■ Exercise requirements:
Lines to restate from the data below: from the one containing "addressed memories. -/" to the one containing "s.sectMem, s.caskRaw, s.malt.lpddr)", both included. Give them again exactly, and only them.

■ Available data:
-------

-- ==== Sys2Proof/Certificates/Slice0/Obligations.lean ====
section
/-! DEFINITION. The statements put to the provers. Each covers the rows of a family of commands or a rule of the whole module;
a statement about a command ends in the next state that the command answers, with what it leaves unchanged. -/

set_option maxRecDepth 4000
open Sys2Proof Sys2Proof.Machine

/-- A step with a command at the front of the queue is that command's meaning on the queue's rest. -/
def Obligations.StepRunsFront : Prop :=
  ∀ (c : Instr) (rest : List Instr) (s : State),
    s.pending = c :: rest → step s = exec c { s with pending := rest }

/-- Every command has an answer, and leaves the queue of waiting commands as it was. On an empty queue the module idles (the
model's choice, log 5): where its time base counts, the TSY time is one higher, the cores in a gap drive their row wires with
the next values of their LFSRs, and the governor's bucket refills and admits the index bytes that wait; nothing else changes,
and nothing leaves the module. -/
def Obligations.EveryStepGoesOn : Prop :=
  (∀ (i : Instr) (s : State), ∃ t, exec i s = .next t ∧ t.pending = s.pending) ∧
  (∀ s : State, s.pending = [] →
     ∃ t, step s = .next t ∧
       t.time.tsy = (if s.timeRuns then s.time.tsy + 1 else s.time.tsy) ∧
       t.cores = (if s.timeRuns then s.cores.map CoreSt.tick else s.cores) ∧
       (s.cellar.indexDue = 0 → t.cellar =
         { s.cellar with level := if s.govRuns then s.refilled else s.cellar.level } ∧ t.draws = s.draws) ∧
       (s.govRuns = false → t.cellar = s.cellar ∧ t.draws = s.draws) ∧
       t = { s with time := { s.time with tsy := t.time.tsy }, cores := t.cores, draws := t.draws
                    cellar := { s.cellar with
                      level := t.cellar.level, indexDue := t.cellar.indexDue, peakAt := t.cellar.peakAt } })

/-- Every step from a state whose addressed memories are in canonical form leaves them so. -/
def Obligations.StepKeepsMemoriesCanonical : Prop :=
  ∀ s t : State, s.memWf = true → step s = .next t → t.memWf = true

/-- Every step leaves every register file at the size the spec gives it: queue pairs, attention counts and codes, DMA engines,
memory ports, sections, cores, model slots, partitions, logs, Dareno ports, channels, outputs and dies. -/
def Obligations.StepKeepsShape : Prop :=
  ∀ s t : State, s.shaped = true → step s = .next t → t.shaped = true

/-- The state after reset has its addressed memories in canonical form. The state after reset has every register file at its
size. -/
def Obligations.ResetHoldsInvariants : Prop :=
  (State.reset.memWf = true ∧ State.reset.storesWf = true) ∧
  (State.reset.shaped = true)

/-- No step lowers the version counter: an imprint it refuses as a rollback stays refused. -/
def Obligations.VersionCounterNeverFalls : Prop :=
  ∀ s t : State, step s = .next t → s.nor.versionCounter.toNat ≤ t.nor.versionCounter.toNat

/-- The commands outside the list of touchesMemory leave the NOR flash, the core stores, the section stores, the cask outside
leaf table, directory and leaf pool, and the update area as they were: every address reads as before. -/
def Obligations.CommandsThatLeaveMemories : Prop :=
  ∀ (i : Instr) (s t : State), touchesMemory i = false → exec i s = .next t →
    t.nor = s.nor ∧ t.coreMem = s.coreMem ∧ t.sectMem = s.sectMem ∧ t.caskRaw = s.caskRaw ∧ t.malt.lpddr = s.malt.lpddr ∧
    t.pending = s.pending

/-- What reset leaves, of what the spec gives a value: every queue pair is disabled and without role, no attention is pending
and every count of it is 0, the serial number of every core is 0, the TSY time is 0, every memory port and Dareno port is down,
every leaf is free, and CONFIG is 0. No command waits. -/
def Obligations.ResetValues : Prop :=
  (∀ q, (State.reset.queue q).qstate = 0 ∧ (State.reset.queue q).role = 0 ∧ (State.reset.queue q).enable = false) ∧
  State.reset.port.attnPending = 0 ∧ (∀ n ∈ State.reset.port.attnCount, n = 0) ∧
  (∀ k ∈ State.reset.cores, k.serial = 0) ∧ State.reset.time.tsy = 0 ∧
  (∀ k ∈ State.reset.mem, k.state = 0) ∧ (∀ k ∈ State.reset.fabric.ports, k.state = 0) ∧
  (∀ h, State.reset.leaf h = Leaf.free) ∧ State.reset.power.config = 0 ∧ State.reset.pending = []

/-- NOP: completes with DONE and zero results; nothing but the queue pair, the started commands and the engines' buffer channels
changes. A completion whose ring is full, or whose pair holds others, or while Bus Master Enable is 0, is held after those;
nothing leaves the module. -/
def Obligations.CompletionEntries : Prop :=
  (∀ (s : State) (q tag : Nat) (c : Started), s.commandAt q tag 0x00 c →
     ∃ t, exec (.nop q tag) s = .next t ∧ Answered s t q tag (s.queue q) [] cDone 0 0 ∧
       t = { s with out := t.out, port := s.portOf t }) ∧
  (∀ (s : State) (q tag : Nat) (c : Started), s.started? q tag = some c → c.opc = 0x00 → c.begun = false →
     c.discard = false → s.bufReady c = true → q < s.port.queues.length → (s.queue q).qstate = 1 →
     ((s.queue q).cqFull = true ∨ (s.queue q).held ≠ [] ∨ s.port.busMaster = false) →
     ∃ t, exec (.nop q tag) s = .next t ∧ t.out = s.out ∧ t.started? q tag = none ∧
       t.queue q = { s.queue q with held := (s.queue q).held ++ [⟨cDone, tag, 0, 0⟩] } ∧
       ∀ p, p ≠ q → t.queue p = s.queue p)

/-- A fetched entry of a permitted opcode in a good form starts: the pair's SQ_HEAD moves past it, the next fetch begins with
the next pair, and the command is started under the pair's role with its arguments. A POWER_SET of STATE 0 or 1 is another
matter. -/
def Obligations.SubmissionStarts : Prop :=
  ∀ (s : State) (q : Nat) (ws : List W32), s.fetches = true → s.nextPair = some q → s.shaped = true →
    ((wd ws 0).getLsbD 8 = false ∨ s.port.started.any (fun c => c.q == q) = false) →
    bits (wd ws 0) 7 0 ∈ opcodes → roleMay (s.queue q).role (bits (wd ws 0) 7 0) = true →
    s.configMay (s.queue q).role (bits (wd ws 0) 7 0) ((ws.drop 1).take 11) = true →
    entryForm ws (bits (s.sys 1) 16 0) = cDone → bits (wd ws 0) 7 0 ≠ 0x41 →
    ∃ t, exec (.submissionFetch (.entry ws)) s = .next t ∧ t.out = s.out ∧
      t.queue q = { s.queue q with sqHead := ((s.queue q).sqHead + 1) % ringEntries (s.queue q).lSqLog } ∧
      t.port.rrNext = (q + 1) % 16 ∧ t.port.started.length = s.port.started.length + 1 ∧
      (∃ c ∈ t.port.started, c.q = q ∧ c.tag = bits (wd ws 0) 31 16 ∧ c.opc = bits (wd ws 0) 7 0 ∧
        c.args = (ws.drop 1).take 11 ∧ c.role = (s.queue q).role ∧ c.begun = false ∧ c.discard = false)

-------

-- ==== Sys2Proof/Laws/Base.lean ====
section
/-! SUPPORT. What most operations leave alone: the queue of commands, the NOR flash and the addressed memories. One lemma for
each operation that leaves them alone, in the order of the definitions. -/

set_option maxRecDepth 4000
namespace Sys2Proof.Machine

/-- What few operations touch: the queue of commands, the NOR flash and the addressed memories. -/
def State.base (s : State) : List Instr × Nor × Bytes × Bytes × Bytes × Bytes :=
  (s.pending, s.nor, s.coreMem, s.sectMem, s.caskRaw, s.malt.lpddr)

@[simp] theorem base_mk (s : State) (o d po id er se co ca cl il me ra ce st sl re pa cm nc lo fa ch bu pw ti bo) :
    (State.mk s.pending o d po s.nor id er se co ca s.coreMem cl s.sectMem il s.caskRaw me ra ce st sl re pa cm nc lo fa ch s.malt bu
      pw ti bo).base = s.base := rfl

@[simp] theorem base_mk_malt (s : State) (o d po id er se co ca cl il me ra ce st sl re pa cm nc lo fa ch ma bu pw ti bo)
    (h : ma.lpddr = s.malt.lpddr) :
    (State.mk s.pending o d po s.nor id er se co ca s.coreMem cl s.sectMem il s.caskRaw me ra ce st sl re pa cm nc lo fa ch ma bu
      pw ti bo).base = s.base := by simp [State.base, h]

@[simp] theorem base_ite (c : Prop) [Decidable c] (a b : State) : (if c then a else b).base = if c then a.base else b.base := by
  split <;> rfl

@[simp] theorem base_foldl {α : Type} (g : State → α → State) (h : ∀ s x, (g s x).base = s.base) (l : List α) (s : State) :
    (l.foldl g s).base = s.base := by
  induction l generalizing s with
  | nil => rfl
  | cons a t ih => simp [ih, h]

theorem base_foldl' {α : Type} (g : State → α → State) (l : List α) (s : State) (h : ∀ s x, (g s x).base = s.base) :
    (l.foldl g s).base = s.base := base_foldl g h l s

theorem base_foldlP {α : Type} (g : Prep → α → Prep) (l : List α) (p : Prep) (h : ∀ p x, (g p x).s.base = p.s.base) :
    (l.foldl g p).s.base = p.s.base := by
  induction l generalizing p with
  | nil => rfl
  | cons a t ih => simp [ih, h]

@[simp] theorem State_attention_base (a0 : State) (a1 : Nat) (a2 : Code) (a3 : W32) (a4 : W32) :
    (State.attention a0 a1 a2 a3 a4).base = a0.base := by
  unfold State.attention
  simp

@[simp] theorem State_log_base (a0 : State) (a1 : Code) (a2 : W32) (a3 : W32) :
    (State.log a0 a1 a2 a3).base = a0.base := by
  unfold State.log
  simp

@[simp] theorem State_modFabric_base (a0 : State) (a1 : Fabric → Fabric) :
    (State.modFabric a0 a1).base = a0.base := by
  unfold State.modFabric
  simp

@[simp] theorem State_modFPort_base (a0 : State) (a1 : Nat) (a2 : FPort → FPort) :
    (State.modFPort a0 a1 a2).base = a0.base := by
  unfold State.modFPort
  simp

-------

■ Written solution:
/-- What few operations touch: the queue of commands, the NOR flash and the addressed memories. -/
def State.base (s : State) : List Instr × Nor × Bytes × Bytes × Bytes × Bytes :=
  (s.pending, s.nor, s.coreMem, s.sectMem, s.caskRaw, s.malt.lpddr)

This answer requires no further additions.